About this exercise - Check every line of the listing below for the word "Memory" and give the number of lines where it appears, with nothing added.

Dataset records Block Start

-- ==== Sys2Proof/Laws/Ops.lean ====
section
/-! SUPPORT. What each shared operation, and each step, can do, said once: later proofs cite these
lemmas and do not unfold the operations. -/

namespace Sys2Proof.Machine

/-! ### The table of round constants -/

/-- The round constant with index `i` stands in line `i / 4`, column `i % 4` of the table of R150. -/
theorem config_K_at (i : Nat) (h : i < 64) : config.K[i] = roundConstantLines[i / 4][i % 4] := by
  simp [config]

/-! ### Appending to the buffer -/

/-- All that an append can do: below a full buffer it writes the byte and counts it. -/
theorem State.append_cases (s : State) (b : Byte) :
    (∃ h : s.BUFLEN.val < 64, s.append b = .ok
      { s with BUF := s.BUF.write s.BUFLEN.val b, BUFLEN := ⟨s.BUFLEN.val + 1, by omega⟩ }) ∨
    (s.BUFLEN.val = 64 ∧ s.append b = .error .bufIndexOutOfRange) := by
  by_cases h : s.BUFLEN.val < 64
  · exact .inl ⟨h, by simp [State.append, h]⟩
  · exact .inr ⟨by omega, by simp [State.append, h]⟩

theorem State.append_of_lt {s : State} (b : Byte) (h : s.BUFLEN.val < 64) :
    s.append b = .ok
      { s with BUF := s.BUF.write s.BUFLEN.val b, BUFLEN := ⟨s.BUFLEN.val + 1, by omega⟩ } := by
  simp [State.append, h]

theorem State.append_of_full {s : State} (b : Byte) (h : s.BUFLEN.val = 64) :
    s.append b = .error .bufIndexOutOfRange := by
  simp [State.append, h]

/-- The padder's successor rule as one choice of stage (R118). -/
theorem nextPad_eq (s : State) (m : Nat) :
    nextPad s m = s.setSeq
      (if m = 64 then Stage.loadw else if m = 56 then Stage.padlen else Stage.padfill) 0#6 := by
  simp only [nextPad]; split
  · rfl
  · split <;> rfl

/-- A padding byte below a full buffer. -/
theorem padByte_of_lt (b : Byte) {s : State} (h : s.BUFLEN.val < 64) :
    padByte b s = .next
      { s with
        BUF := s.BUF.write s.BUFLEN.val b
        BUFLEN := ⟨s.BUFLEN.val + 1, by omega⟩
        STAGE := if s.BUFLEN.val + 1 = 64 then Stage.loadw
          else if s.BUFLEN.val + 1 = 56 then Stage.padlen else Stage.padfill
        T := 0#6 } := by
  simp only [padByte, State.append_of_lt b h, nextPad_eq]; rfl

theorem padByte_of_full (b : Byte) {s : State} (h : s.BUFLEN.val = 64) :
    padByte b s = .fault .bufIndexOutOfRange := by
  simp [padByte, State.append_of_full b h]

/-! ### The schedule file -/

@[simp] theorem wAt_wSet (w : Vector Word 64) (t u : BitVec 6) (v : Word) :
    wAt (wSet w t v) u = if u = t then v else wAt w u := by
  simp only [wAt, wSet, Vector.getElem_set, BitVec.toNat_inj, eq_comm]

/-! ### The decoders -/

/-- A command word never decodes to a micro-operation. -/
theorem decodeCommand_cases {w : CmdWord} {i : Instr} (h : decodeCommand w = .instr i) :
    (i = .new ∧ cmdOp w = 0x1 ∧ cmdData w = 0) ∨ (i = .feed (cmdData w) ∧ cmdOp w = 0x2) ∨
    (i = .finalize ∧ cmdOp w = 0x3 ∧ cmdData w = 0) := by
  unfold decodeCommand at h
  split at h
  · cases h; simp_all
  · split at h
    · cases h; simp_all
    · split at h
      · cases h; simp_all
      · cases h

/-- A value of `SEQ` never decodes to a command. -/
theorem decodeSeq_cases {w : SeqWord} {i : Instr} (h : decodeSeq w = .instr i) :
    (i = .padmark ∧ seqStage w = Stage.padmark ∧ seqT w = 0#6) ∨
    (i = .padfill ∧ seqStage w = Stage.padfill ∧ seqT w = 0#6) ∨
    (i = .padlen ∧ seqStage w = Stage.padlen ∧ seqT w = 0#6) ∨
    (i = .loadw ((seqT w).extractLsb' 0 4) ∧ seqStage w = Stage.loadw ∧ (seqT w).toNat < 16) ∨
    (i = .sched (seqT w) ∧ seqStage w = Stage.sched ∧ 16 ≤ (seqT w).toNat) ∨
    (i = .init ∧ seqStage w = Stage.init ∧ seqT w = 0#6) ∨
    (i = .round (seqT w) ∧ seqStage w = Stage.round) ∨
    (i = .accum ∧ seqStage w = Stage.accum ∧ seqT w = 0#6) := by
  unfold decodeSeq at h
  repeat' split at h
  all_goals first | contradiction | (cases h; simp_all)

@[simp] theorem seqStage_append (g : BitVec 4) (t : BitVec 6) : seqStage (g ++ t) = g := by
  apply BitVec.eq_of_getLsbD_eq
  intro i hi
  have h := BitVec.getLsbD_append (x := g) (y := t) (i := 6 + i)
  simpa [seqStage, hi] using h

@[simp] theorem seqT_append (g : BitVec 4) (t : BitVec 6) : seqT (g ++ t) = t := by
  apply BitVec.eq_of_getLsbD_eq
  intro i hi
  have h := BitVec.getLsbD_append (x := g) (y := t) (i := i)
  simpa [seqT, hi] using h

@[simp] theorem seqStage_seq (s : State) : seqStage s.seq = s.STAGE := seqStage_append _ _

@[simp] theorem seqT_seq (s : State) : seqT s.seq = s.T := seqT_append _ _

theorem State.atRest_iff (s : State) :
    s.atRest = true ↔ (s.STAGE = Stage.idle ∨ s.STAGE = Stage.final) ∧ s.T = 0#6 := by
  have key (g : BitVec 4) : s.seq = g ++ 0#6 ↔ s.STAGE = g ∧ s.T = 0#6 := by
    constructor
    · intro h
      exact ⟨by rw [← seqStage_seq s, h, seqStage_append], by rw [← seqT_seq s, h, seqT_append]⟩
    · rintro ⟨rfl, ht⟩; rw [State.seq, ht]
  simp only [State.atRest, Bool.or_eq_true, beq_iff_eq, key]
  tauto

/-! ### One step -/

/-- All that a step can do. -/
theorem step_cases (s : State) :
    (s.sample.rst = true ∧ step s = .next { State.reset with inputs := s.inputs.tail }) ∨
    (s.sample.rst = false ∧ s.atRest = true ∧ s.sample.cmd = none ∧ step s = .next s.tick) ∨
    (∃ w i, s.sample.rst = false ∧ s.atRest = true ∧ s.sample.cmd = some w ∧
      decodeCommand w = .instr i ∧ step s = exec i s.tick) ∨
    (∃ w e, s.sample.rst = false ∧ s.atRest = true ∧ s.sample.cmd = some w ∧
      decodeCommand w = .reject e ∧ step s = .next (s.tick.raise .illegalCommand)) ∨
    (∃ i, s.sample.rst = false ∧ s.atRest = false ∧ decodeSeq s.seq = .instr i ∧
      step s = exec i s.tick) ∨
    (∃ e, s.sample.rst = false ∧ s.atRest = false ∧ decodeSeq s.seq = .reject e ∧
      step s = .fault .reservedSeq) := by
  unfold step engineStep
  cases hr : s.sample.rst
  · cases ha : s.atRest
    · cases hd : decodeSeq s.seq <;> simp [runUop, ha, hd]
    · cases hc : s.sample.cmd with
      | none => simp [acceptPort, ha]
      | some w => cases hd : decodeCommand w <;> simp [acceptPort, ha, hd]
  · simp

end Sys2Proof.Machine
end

Dataset records Block End
Dataset records Block Start

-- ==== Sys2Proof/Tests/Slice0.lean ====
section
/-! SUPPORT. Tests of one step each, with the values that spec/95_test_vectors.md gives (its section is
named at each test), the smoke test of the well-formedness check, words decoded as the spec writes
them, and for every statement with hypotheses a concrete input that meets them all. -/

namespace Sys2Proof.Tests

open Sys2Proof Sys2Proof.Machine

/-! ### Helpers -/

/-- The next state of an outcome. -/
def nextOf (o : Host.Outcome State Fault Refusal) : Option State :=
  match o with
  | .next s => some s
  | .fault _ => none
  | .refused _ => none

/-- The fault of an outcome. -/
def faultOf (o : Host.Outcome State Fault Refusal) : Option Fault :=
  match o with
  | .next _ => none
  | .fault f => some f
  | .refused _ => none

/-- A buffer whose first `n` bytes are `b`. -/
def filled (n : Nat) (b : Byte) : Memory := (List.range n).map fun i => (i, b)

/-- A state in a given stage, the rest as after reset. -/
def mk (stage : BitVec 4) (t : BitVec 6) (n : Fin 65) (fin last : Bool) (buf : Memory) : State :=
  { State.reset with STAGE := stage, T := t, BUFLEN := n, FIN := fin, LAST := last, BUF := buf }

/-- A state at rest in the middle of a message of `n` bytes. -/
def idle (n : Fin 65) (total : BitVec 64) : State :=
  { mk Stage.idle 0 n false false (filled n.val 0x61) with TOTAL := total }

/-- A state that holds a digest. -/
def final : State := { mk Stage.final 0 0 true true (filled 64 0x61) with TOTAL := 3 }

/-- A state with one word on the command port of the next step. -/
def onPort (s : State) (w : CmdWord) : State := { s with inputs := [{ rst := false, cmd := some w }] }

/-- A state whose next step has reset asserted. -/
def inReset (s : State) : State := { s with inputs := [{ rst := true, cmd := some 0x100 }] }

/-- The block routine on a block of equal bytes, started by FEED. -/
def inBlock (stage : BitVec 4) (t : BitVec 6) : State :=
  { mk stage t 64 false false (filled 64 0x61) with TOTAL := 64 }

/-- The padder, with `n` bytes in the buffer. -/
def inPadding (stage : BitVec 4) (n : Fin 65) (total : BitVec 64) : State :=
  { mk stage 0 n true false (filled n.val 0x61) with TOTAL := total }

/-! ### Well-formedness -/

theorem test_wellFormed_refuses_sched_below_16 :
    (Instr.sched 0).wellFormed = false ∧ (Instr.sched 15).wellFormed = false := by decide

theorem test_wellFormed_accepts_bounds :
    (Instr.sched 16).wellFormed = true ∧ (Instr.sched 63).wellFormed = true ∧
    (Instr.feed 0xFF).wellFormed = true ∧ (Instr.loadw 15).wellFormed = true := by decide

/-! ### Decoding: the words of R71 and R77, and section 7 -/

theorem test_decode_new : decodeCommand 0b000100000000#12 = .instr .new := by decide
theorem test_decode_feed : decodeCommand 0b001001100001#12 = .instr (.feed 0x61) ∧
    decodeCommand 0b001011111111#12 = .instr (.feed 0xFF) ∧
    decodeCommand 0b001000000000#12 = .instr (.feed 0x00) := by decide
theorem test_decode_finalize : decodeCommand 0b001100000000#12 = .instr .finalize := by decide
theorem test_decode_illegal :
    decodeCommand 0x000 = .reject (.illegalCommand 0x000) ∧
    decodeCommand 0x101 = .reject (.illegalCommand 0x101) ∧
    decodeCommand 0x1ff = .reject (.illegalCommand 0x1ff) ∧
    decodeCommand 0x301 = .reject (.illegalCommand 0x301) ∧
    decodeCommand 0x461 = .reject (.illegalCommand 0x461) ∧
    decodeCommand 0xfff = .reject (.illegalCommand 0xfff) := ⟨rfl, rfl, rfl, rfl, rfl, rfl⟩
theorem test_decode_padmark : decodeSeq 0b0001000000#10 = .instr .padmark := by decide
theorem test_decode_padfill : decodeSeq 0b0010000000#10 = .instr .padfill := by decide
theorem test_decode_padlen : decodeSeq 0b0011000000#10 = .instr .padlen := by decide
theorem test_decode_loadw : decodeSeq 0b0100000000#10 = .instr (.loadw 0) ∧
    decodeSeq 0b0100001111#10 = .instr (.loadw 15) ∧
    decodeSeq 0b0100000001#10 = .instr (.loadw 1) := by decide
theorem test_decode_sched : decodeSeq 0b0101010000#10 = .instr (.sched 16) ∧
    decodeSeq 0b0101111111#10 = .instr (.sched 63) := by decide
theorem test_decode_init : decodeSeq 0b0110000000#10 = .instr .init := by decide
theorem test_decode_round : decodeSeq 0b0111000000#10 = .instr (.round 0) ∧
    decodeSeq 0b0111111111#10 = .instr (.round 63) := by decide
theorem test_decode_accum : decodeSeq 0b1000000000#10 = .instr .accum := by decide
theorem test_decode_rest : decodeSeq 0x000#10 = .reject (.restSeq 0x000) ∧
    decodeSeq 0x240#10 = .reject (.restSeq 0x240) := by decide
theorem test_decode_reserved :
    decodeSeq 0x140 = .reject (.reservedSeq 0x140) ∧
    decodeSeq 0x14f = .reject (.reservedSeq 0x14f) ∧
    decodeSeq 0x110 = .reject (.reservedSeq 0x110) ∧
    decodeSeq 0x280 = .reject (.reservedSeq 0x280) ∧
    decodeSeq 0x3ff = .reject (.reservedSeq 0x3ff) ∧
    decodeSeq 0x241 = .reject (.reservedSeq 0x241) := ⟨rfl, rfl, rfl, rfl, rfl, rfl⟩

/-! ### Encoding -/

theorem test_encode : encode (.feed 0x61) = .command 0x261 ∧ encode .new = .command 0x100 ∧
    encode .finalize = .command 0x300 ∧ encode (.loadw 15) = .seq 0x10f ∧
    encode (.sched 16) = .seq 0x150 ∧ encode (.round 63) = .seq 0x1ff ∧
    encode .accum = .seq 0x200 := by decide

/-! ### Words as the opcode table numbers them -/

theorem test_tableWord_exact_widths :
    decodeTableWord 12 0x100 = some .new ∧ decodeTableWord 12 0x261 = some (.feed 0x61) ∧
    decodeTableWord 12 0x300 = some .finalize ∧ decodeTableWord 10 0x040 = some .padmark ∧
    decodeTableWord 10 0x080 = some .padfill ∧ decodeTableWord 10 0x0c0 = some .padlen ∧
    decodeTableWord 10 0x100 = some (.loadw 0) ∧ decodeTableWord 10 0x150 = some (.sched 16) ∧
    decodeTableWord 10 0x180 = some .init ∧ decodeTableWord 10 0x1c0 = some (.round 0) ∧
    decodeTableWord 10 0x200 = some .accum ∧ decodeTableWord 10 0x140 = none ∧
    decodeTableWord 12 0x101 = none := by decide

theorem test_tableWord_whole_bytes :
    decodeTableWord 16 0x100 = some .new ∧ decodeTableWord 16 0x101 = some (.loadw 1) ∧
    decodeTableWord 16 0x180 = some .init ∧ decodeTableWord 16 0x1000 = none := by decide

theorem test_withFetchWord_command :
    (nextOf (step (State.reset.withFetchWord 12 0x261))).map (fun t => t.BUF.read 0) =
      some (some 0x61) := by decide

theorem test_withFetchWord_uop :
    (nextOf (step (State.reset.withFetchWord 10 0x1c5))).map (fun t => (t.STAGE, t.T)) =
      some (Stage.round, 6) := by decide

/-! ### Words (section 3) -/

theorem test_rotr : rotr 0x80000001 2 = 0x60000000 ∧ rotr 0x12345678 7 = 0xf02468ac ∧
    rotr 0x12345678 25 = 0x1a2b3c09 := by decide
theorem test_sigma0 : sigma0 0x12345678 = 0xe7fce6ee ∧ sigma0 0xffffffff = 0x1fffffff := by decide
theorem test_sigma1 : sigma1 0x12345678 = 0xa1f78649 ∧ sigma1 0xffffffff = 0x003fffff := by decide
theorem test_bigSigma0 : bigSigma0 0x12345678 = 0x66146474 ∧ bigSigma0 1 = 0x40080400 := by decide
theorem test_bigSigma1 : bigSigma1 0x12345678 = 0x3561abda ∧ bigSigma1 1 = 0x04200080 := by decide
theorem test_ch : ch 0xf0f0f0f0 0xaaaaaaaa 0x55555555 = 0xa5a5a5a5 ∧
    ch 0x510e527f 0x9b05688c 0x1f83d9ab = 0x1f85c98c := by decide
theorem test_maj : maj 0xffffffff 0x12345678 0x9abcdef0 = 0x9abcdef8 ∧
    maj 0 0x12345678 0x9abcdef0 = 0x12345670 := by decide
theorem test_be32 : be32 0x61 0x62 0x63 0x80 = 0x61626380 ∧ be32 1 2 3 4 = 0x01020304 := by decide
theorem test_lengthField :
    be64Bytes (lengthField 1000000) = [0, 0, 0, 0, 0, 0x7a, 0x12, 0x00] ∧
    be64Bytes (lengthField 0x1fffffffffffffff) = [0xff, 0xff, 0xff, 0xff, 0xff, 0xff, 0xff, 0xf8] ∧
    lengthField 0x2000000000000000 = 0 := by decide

Dataset records Block End
Dataset records Block Start

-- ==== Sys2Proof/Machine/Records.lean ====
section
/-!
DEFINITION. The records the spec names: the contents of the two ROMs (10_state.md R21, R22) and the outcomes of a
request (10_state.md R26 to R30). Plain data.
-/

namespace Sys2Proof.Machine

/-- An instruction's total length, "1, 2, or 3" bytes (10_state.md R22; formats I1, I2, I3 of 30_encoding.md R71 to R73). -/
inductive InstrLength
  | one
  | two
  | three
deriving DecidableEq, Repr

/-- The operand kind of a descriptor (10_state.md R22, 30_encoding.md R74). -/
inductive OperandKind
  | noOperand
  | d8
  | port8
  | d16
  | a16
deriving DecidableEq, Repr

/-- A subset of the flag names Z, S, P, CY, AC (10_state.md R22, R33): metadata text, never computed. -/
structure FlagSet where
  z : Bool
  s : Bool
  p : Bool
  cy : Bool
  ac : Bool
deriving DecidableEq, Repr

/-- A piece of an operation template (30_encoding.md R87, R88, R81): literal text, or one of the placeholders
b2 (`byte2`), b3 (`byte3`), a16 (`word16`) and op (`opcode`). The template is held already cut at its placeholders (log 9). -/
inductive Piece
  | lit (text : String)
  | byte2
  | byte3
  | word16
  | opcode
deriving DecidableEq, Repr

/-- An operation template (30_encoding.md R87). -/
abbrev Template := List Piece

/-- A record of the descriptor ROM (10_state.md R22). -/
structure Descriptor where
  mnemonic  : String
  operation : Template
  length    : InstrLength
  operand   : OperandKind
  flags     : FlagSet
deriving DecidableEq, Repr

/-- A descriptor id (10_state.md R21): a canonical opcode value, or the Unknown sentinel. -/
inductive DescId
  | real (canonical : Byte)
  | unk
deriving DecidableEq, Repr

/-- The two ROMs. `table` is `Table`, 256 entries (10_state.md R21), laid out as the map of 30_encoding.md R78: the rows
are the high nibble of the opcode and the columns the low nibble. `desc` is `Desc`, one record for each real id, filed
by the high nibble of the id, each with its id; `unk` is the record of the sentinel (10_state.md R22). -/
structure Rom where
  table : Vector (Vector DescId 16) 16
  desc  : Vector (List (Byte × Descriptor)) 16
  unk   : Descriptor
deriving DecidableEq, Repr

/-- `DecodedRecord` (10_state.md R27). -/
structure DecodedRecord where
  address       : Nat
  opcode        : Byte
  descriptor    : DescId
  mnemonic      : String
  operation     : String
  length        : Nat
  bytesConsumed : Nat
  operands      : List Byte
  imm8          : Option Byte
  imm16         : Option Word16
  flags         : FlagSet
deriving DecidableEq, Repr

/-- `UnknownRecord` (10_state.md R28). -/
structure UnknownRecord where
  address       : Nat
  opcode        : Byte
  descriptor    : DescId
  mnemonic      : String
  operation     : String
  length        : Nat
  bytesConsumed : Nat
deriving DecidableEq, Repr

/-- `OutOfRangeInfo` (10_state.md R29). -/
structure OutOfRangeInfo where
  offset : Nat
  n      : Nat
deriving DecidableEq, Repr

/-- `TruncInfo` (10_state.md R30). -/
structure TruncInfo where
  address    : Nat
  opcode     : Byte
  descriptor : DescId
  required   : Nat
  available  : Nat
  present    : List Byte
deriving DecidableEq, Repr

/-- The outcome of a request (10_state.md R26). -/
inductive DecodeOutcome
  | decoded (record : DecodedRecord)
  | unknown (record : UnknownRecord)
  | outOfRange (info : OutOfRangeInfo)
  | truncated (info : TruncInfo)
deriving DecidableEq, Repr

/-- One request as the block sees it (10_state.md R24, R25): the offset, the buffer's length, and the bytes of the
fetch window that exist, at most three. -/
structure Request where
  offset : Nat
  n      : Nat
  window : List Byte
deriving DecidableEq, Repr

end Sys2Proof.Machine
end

Dataset records Block End

Written solution - 2